Crop simulations rely on daily weather data to produce high quality, accurate simulations, but coordinating global, daily weather data is no small feat. Daily weather data including rainfall, temperatures, and wind run have been recorded in some regions of the world for centuries, but recent technological advances have rapidly increased the scope and speed of weather data collection. Today, digital, global climate data are integrated with geographic information system (GIS) applications and environmental indices can be calculated from monthly climate data (Hijmans et. al, 2005).

However, the amount of weather data required to run crop simulation models is too voluminous to store in high-resolution GIS global coverage. Moreover, the availability and quality of historical weather data, particularly in developing countries, is often limited. Furthermore, in crop modelling analysis, the datasets need to include realistic variation, both short term and annual.

To solve the data storage and availability problem, many researchers turn to weather generators, as they require significantly less data storage space, while providing weather data where the availability and quality of historical weather data is limited.

MarkSim is one such weather generator tool that provides crop modellers with simulated daily weather data: rainfall, maximum and minimum temperatures, and solar radiation. It provides files of daily weather data that are specifically designed for crop modelling systems, thus helping agronomists assessing climate risks. The MarkSim tool was developed by Waen Associates in collaboration with the International Centre for Tropical Agriculture (CIAT) and the International Livestock Research Institute (ILRI) in the late 1990s. It builds on decades of work undertaken at CIAT (Jones & Thornton, 1993, 1997, 1999, 2000, Jones et. al., 2002), including a calibration dataset of about 10,000 stations worldwide with an average of 15-20 years of historical daily data.

Recently, a capability to simulate future weather sequences from a suite of 17 Global Circulation Models (GCMs) has been added to the application (Jones & Thornton, 2013). MarkSim GCM can be used, with confidence, to estimate uncertainties in rainfall scenarios as a stochastic downscaling method. Using the convenient MarkSim GCM map interface, users can click on any point in the world map and get a series of simulated daily data for any year from 2012 to 2100. Moreover, one to 99 replicates of that year can be generated which alleviates the problem of taking a running mean of 20 or 30 years of real, or GCM, data to approximate the weather at the target year. Additionally, the program also now allows users to download the most probable soils profiles for a specific site. MarkSim GCM outputs are specifically tailored to directly feed into the Decision Support System for Agrotechnology Transfer (DSSAT) system.

A second version of the program, MarkSim Standalone, was designed to run on Windows computers for users that need to process a large amount of data.

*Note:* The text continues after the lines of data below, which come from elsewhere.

theorem sameBut_keyWait_pressKey (s : State) (k : Fin 16) (x : Reg) (b : Byte) :
    SameBut [.regs, .pc, .key] s (setV (advancePc (pressKey s k)) x b) := by
  have hpress : SameBut [.key] s (pressKey s k) := sameBut_setKey (transact_setKey_press s k)
  have hadvance : SameBut [.pc] (pressKey s k) (advancePc (pressKey s k)) := sameBut_setPc _ _
  exact ((hpress.trans hadvance).trans (sameBut_setV _ x b)).mono (by decide)

/-- Settles O35: SETKEY keeps PC and memory, so the step fetches the key-wait again, and its scan finds the key. -/
theorem keyWaitEndsWithAPress : Obligations.KeyWaitEndsWithAPress := by
  unfold Obligations.KeyWaitEndsWithAPress
  intro x s k hk running hdec hup
  obtain ⟨key, rfl⟩ : ∃ key : Fin 16, key.val = k := ⟨⟨k, by omega⟩, rfl⟩
  have hpress := transact_setKey_press s key
  have hstep := step_keyWait_pressKey running hdec hk hup
  have hsession := (runSession_cons [.step] hpress).trans (runSession_cons [] hstep)
  have hnumber := (congrArg BitVec.toNat (getV_setV_same (advancePc (pressKey s key)) x _)).trans (keyNumber_toNat hk)
  exact ⟨_, hsession, hnumber, rfl, sameRegsBut_setV (advancePc (pressKey s key)) x _,
    sameBut_keyWait_pressKey s key x _⟩

end Sys2Proof.Machine
end

section
/-! Many ticks (spec 46_timers R170; 95_test_vectors S10). -/

namespace Sys2Proof.Machine

/-- Settles O38: by induction on the number of ticks, each taking one from a timer that is not 0. -/
theorem manyTicksFloorAtZero : Obligations.ManyTicksFloorAtZero := by
  unfold Obligations.ManyTicksFloorAtZero
  intro n
  induction n with
  | zero => exact fun s => ⟨s, rfl, rfl, rfl, .refl _ s⟩
  | succ n ih =>
    intro s
    obtain ⟨t, hrun, hdt, hst, hframe⟩ := ih (tick s)
    have hticks : runSession (List.replicate (n + 1) .tick) s = .next t := by
      rw [List.replicate_succ, runSession_cons _ (transact_tick s), hrun]
    rw [tick_dt, countDown_toNat, Nat.sub_sub, Nat.add_comm] at hdt
    rw [tick_st, countDown_toNat, Nat.sub_sub, Nat.add_comm] at hst
    exact ⟨t, hticks, hdt, hst, ((sameBut_tick s).trans hframe).mono (by decide)⟩

end Sys2Proof.Machine
end

section
/-! The register dump and load (spec 47_index_memory R183 to R186). -/

namespace Sys2Proof.Machine

theorem exec_storeRegs (x : Reg) (s : State) :
    exec (.storeRegs x) s = .next (setMem s (memWriteBytes s.mem (effAddr s 0) (regsUpTo s x))) := rfl

theorem exec_loadRegs (x : Reg) (s : State) :
    exec (.loadRegs x) s = .next (setRegs s (loadRegsFrom s.mem (effAddr s 0) (x.val + 1) s.v)) := rfl

theorem regsUpTo_getElem? (s : State) {x r : Reg} (hr : r ≤ x) : (regsUpTo s x)[r.val]? = some (getV s r) := by
  have hlt : r.val < (regsUpTo s x).length := (regsUpTo_length s x).symm ▸ Nat.lt_succ_of_le hr
  rw [List.getElem?_eq_getElem hlt, regsUpTo_getElem]

/-- The dump never wraps onto itself: at most 16 bytes. -/
theorem regsUpTo_length_le (s : State) (x : Reg) : (regsUpTo s x).length ≤ memSize := by
  have hx : x.val < 16 := x.isLt
  rw [regsUpTo_length, memSize]
  omega

theorem memRead_dump {s : State} (h : s.mem.wf = true) {x r : Reg} (hr : r ≤ x) :
    memRead (memWriteBytes s.mem (effAddr s 0) (regsUpTo s x)) (effAddr s r.val) = getV s r :=
  memRead_memWriteBytes_effAddr h (regsUpTo_length_le s x) (regsUpTo_getElem? s hr)

theorem memRead_dump_outside {s : State} (h : s.mem.wf = true) {x : Reg} {a : Nat}
    (hout : ∀ k ≤ x.val, a % 4096 ≠ effAddr s k % 4096) :
    memRead (memWriteBytes s.mem (effAddr s 0) (regsUpTo s x)) a = memRead s.mem a := by
  refine memRead_memWriteBytes_outside h _ a _ fun k hk => ?_
  rw [regsUpTo_length] at hk
  exact hout k (Nat.le_of_lt_succ hk)

/-- Settles O42: byte `r` of the dump is read back at its own address, and no other address is written. -/
theorem dumpStoresRegistersFromI : Obligations.DumpStoresRegistersFromI := by
  unfold Obligations.DumpStoresRegistersFromI
  exact fun x s hm => ⟨_, exec_storeRegs x s, fun _ => memRead_dump hm, fun _ => memRead_dump_outside hm,
    sameBut_setMem s _⟩

theorem getV_load_of_le (s : State) {x r : Reg} (hr : r ≤ x) :
    getV (setRegs s (loadRegsFrom s.mem (effAddr s 0) (x.val + 1) s.v)) r = memRead s.mem (effAddr s r.val) :=
  (getV_loadRegs s s.mem (effAddr s 0) (x.val + 1) r config).trans (if_pos (Nat.lt_succ_of_le hr))

theorem getV_load_of_gt (s : State) {x r : Reg} (hr : x < r) :
    getV (setRegs s (loadRegsFrom s.mem (effAddr s 0) (x.val + 1) s.v)) r = getV s r :=
  (getV_loadRegs s s.mem (effAddr s 0) (x.val + 1) r config).trans (if_neg (Nat.not_lt_of_le hr))

/-- Settles O43: the next state is one replacement of the register file, read register by register. -/
theorem loadFillsRegistersFromI : Obligations.LoadFillsRegistersFromI := by
  unfold Obligations.LoadFillsRegistersFromI
  exact fun x s => ⟨_, exec_loadRegs x s, fun _ => getV_load_of_le s, fun _ => getV_load_of_gt s, sameBut_setRegs s _⟩

/-- A register file in which every register reads as in the state is the state's own. -/
theorem setRegs_eq_self {s : State} {v : Vector Byte 16} (h : ∀ r : Reg, getV (setRegs s v) r = getV s r) :
    setRegs s v = s := by
  have hv : v = s.v := Vector.ext fun k hk => h ⟨k, hk⟩
  rw [hv]
  rfl

/-- Settles O44: a register in the range is loaded from the byte it was stored to, and the others are not loaded. -/
theorem loadAfterDumpChangesNothing : Obligations.LoadAfterDumpChangesNothing := by
  unfold Obligations.LoadAfterDumpChangesNothing
  intro x s hm
  refine ⟨_, exec_storeRegs x s, (exec_loadRegs x _).trans (congrArg _ (setRegs_eq_self fun r => ?_))⟩
  obtain hr | hr := le_or_gt r x
  · exact (getV_load_of_le _ hr).trans (memRead_dump hm hr)
  · exact getV_load_of_gt _ hr

end Sys2Proof.Machine
end

section
/-! The reset values, RESET, LOAD and SETKEY (spec 10_state section 10; 20_memory R62; 45_keypad R161;
70_reset_and_hazards R230 to R234). -/

namespace Sys2Proof.Machine

/-! ### What the CPU's reset gives -/

theorem getV_of_resetV {s : State} (h : s.v = config.resetV) (r : Reg) : getV s r = 0 := by
  rw [getV, h, config_resetV, Vector.getElem_replicate]

theorem slot_of_resetStack {s : State} (h : s.stack = config.resetStack) (k : Fin 16) : s.stack[k] = 0 := by
  rw [h, config_resetStack, Fin.getElem_fin, Vector.getElem_replicate]

theorem memRead_nil_font {a : Nat} (ha : a < 80) : fontGlyphs.flatten[a]? = some (memRead [] a) := by
  have hsmall : a % memSize = a := Nat.mod_eq_of_lt (by rw [memSize]; omega)
  rw [memRead_nil, hsmall, unlisted, dif_pos ha, ← config_font, Vector.getElem?_toList, Vector.getElem?_eq_getElem ha]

MarkSim Standalone allows users to map climate and weather responses over geographic areas. Users can download the EXE files and run as many examples as needed, in replicates, on a grid, or both. The program was designed to be used with DSSAT and so it uses DSSAT CLI files as the basis of the input. These CLI files are available from the CCAFS webpage as panes of files compressed with WinRAR. The panes are always 120 pixels on a side irrespective of resolution, so they are always a maximum of 20 Mb for ease of downloading over slow lines. They may be much smaller since only land areas are present. They are basic CLI files and contain none of the weatherman coefficients for internal DSSAT weather generators, but they can be read easily and viewed in an ASCII editor. This is designed so that that MarkSim Standalone can be used seamlessly with these and other DSSAT applications.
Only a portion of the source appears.